Some more reflections from developers who have been incorporating agents into their workflow:
If you use Claude Code, Mastering Claude Code is a concise guide to setting up and using it effectively.
Backlog.md aims to facilitate collaboration with agents via a Markdown-based Kanban project board. The author suggests that having a Markdown task breakdown leads to good results with eg. Claude Code.
Model Context Protocol (MCP)
MCP has emerged as the main mechanism for connecting LLMs to different data sources and tools. Agents are MCP clients which connect to external MCP servers. A server may provide functionality such as interacting with the filesystem, or it may provide browser automation capabilities (eg. Playwright MCP).
Unfortunately, the security story for MCP is very much evolving (eg. see The Lethal Trifecta by Simon Willison) so use with care.

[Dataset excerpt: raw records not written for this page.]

-- ==== Sys2Proof/Machine/WheelStep.lean ====
section
/-! DEFINITION. What wheels do (07.2–07.7, 07.10): teeth, synchronisation, synthetic teeth, phase units, control
writes, live registers. -/

namespace Sys2Proof.Machine

def State.whEvent (w : Fin 8) (b : Nat) (s : State) : State := s.event (F.WHL_EVENT_EV w) (F.WHL_IEN_EN w) b (64 + w)

def wheelFault (kind : BitVec 5) (cls : BitVec 2) (reason : BitVec 8) (w : Fin 8) (injected : Bool) (s : State) : State :=
  s.raise { src := 0x09, kind := kind, cls := cls, reason := reason, detail := detail3 w, injected := injected }

/-- The wheel leaves SYNCED (R253): predictions stop (R222). -/
def leaveSynced (w : Fin 8) (s : State) : State :=
  if s.whl[w].sync ≠ .synced then s
  else
    let s := fixHeads w (s.modW w fun x => { x with left := true })
    let s := (s.whEvent w 1).count (F.WHL_CNT_B_LOST w) 1
    wheelFault kLOSS_OF_SYNC corrected 0x01 w false s

def goTo (w : Fin 8) (y : Sync) (s : State) : State := (leaveSynced w s).modW w fun x => { x with sync := y }

/-- The wheel starts looking for its reference: nothing it held counts any more. -/
def seek (w : Fin 8) (s : State) : State := (goTo w .seeking s).modW w fun x => { x with hist := [], confirmed := 0 }

def enterSynced (w : Fin 8) (s : State) : State :=
  ((s.modW w fun x => { x with sync := .synced, left := false }).put (F.WHL_STATUS_ERRS w) 0).whEvent w 0

/-! ## Recognising the reference (R254) -/

/-- The gap test of the missing feature: g / g₋₁ within (m + 1) ± T. -/
def gapMissing (m tol g g1 : Nat) : Bool :=
  decide (((256 * g : Nat) - (256 * (m + 1) * g1 : Nat) : Int).natAbs ≤ tol * g1) && decide (0 < g1)

/-- The gap test of the extra feature. -/
def gapExtra (tol g g1 g2 : Nat) : Bool :=
  decide (256 * g1 ≤ (192 + tol) * g2) && decide (256 * g ≤ (192 + tol) * g2) &&
  decide (((256 * (g + g1) : Nat) - (256 * g2 : Nat) : Int).natAbs ≤ tol * g2) && decide (0 < g2)

/-- The width test: h / h₋₁ within WIDTH/16 × (1 ± T). -/
def gapWide (width tol h h1 : Nat) : Bool :=
  decide (((4096 * h : Nat) - (256 * width * h1 : Nat) : Int).natAbs ≤ width * tol * h1) && decide (0 < h1)

def State.tol (w : Fin 8) (s : State) : Nat := (F.WHL_CFG3_TOL w).of s.whl[w].cfg3

/-- The width of this tooth is the wide tooth's. -/
def State.wideOk (w : Fin 8) (t : ToothIn) (s : State) : Bool :=
  gapWide (s.pattern w).width (s.tol w) t.width ((s.whl[w].raw[0]?).map Prod.snd |>.getD 0)

/-- The reference test of the wheel's method passes at this tooth; with GAP and an extra tooth it is the tooth
before that is the reference. -/
def State.refTest (w : Fin 8) (t : ToothIn) (s : State) : Bool :=
  let p := s.pattern w
  let raw := s.whl[w].raw
  let gap (i : Nat) : Nat :=
    let a := if i = 0 then some t.time else (raw[i - 1]?).map Prod.fst
    match a, (raw[i]?).map Prod.fst with
    | some a, some b => (a - b).toNat
    | _, _ => 0
  match p.sync with
  | 2 => t.flag
  | 1 => t.indexed
  | _ => match p.feature with
    | 1 => decide (3 ≤ raw.length) && gapExtra (s.tol w) (gap 0) (gap 1) (gap 2)
    | 2 => decide (2 ≤ raw.length) && gapMissing p.missing (s.tol w) (gap 0) (gap 1)
    | 3 => s.wideOk w t
    | _ => false

/-- The revolution count a recognised reference takes (R255), and whether it is an estimate. -/
def State.refRev (w : Fin 8) (t : SysTime) (s : State) : Word × Bool :=
  let x := s.whl[w]
  let rev := BitVec.ofNat 32 (s.get (F.WHL_REV_REV w))
  if !x.left || x.fresh then (rev, false)
  else match x.lastRef with
    | none => (rev, false)
    | some (t0, r0) =>
      if x.lastPeriod = 0 then (r0 + 1, true)
      else
        let n := (Frac.div (.ofInt (timeDiff t t0)) (.ofInt x.lastPeriod)).round
        if 2 ^ 30 < n then (r0 + 1, true) else (r0 + BitVec.ofInt 32 (max 1 n), true)

/-! ## Matched teeth -/

/-- A phase unit's sample at a matched tooth of wheel A (R263, R264). -/
def phaseSample (u : Fin 4) (n : Matched) (s : State) : State :=
  let b : Fin 8 := Fin.ofNat 8 (s.get (F.PH_CFG_B u))
  if !s.predicting b then s
  else match s.positionAt b n.time with
    | none => s.count (F.PH_COUNT_MISSED u) 1
    | some (p, d) =>
      let mul : Nat := max 1 (s.get (F.PH_CFG_MUL u))
      let exact := (Frac.ofInt ((n.pos.toNat : Int) - (mul * p.toNat : Nat))).sub ((Frac.ofInt mul).mul d)
      let phi : BitVec 20 := BitVec.ofInt 20 exact.floor
      let old : BitVec 20 := BitVec.ofNat 20 (s.get (F.PH_FILT_FILT u))
      let first := !s.ph[u].primed
      let filt : BitVec 20 := if first then phi else old + (phi - old).sshiftRight (s.get (F.PH_CFG_FILTER u))
      let lo := (BitVec.ofNat 16 (s.get (F.PH_WIN_LO u))).toInt * 16
      let hi := (BitVec.ofNat 16 (s.get (F.PH_WIN_HI u))).toInt * 16
      let inside := decide (hi < lo) || (decide (lo ≤ filt.toInt) && decide (filt.toInt ≤ hi))
      let out := !inside && (first || s.ph[u].inside)
      let q : BitVec 16 := phi.extractLsb' 4 16
      let mn : BitVec 16 := BitVec.ofNat 16 (s.get (F.PH_MINMAX_MIN u))
      let mx : BitVec 16 := BitVec.ofNat 16 (s.get (F.PH_MINMAX_MAX u))
      let s := (s.put (F.PH_RAW_PHI u) (phi.signExtend 32).toNat).put (F.PH_FILT_FILT u) (filt.signExtend 32).toNat
      let s := s.put (F.PH_MINMAX_MIN u) (if q.slt mn then q else mn).toNat
      let s := s.put (F.PH_MINMAX_MAX u) (if mx.slt q then q else mx).toNat
      let s := { s.count (F.PH_COUNT_SAMPLES u) 1 with ph := s.ph.set u ⟨true, inside⟩ }
      s.when out (State.whEvent (Fin.ofNat 8 (s.get (F.PH_CFG_A u))) 8)

/-- What the running phase units whose wheel A is `w` do. -/
def phaseUnits (w : Fin 8) (f : Fin 4 → State → State) (s : State) : State :=
  s.each (List.finRange 4) fun u s =>
    if s.bit (F.PH_CFG_EN u) ∧ s.get (F.PH_CFG_A u) = w.val then f u s else s

/-- Samples of the phase units whose wheel A is `w`. -/
def phaseSamples (w : Fin 8) (n : Matched) (s : State) : State :=
  if !s.predicting w then s else phaseUnits w (fun u => phaseSample u n) s

/-- A tooth of wheel A that arrives while B is not PREDICTING is missed (R263). -/
def phaseMissed (w : Fin 8) (s : State) : State :=
  phaseUnits w (fun u s =>
    if s.predicting (Fin.ofNat 8 (s.get (F.PH_CFG_B u))) then s else s.count (F.PH_COUNT_MISSED u) 1) s

/-- A tooth takes its place in the history: revolution count, REV and MARK. -/
def pushMatched (w : Fin 8) (n : Matched) (s : State) : State :=
  let rev := posRev n.pos
  let advanced := s.get (F.WHL_REV_REV w) != rev.toNat
  let s := s.modW w fun x => { x with hist := (n :: x.hist).take 128 }
  let s := ((s.put (F.WHL_TOOTH_LO_TIME w) n.time.toNat).put (F.WHL_TOOTH_HI_TIME w) (n.time.toNat / 2 ^ 32)).put
    (F.WHL_TOOTH_POS_INDEX w) n.index |>.put (F.WHL_TOOTH_POS_ANGLE w) (posAngle n.pos)
  let s := (s.put (F.WHL_REV_REV w) rev.toNat).when advanced (State.whEvent w 3)
  let c6 := s.whl[w].cfg6
  let mark := (F.WHL_CFG6_MARK_EN w).of c6 == 1 && decide ((F.WHL_CFG6_MARK_ANGLE w).of c6 ≤ posAngle n.pos) &&
    s.whl[w].markRev != some rev
  s.when mark fun s => (s.modW w fun x => { x with markRev := some rev }).whEvent w 4

/-- A reference is recognised in SEEKING: PROVISIONAL, or SYNCED where none need confirm it. -/
def recognised (w : Fin 8) (t : ToothIn) (s : State) : State :=
  let p := s.pattern w
  let teeth := s.teeth w
  let viaPrev := p.sync == 0 && p.feature == 1
  let tRef := if viaPrev then ((s.whl[w].raw.head?).map Prod.fst).getD t.time else t.time
  let (rev, est) := s.refRev w tRef
  let s := s.when est (State.put (F.WHL_STATUS_REV_EST w) 1)
  let n : Matched := ⟨tRef, posOf rev (s.toothAngle w p.refIndex), p.refIndex⟩
  let s := s.modW w fun x =>
    { x with hist := [], fresh := false, confirmed := 0, passed := false, sync := .provisional }
  let s := pushMatched w n s
  let s := if (F.WHL_CFG3_CONFIRM w).of s.whl[w].cfg3 = 0
    then enterSynced w (s.modW w fun x => { x with lastRef := some (n.time, rev) }) else s
  let s := phaseSamples w n s
  if !viaPrev then s
  else match nextTooth teeth n.pos with
    | none => s
    | some (q, i) =>
      let m : Matched := ⟨t.time, q, i⟩
      phaseSamples w m (pushMatched w m s)

/-- A tooth error (R256). -/
def toothError (w : Fin 8) (s : State) : State :=
  let s := (s.count (F.WHL_CNT_A_TOOTH_ERR w) 1).whEvent w 5
  match s.whl[w].sync with
  | .provisional => seek w s
  | .synced =>
    let s := s.count (F.WHL_STATUS_ERRS w) 1
    if (F.WHL_CFG3_ERR_LIMIT w).of s.whl[w].cfg3 ≤ s.get (F.WHL_STATUS_ERRS w) then seek w s else s
  | _ => s

/-- The candidate a tooth matches, with how many present teeth it passes over (R256); where one tooth alone is held there is
no speed to extrapolate with, and it matches the first. -/
def State.matchTooth (w : Fin 8) (t : SysTime) (s : State) : Option (BitVec 52 × Nat × Nat) :=
  let teeth := s.teeth w
  match s.whl[w].hist with
  | [] => none
  | n :: _ =>
    let theta := s.extrapolate w t
    let rec go : Nat → Nat → BitVec 52 → Option (BitVec 52 × Nat × Nat)
      | 0, _, _ => none
      | k + 1, skipped, prev => match nextTooth teeth prev with
        | none => none
        | some (q, i) => match theta with
          | none => some (q, i, skipped)
          | some th =>
            let off := ((Frac.ofInt (posDiff q n.pos)).sub th).abs
            if off.le ⟨s.tol w * posDiff q prev, 256⟩ then some (q, i, skipped) else go k (skipped + 1) q
    go ((F.WHL_CFG3_MAX_SKIP w).of s.whl[w].cfg3 + 1) 0 n.pos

MCP server directories are mostly vibecoded slop so you’re probably better off with a web search when you need to find a server.
Prompting
Prompt Engineering Guide details various prompting techniques with references to relevant papers.
Addy Osmani has written a prompt engineering playbook.
More specific examples
It’s useful to observe how people actually use AI.
Mario Zechner describes a very structured approach to interacting with Claude Code, detailing an example of porting changes to 2D skeletal animation software from Java to C++.
Nicholas Carlini describes using AI for a variety of programming tasks and includes interaction logs.
Cloudflare Workers OAuth provider has been implemented with extensive LLM support and is perhaps a good cautionary tale as immediately upon release it generated a CVE and another CVE due to fairly basic vulnerabilities. The commit history contains the prompts that were used.
Going deeper

Context Engineering for Agents describes some approaches to context managemement that are implemented within agents.
If you are not satisfied with off-the-shelf agents, you can build your own. There are frameworks such as LangChain to facilitate implementation. Anthropic has a guide on building effective agents.
If you are not satisfied with off-the-shelf LLMs, fine-tuning is an option. This is primarily applicable to LLMs embedded in a product and probably only viable at an org level rather than individual level. The makers of Kiln, a tool for customising LLMs, explain When Fine-Tuning Actually Makes Sense: A Developer’s Guide].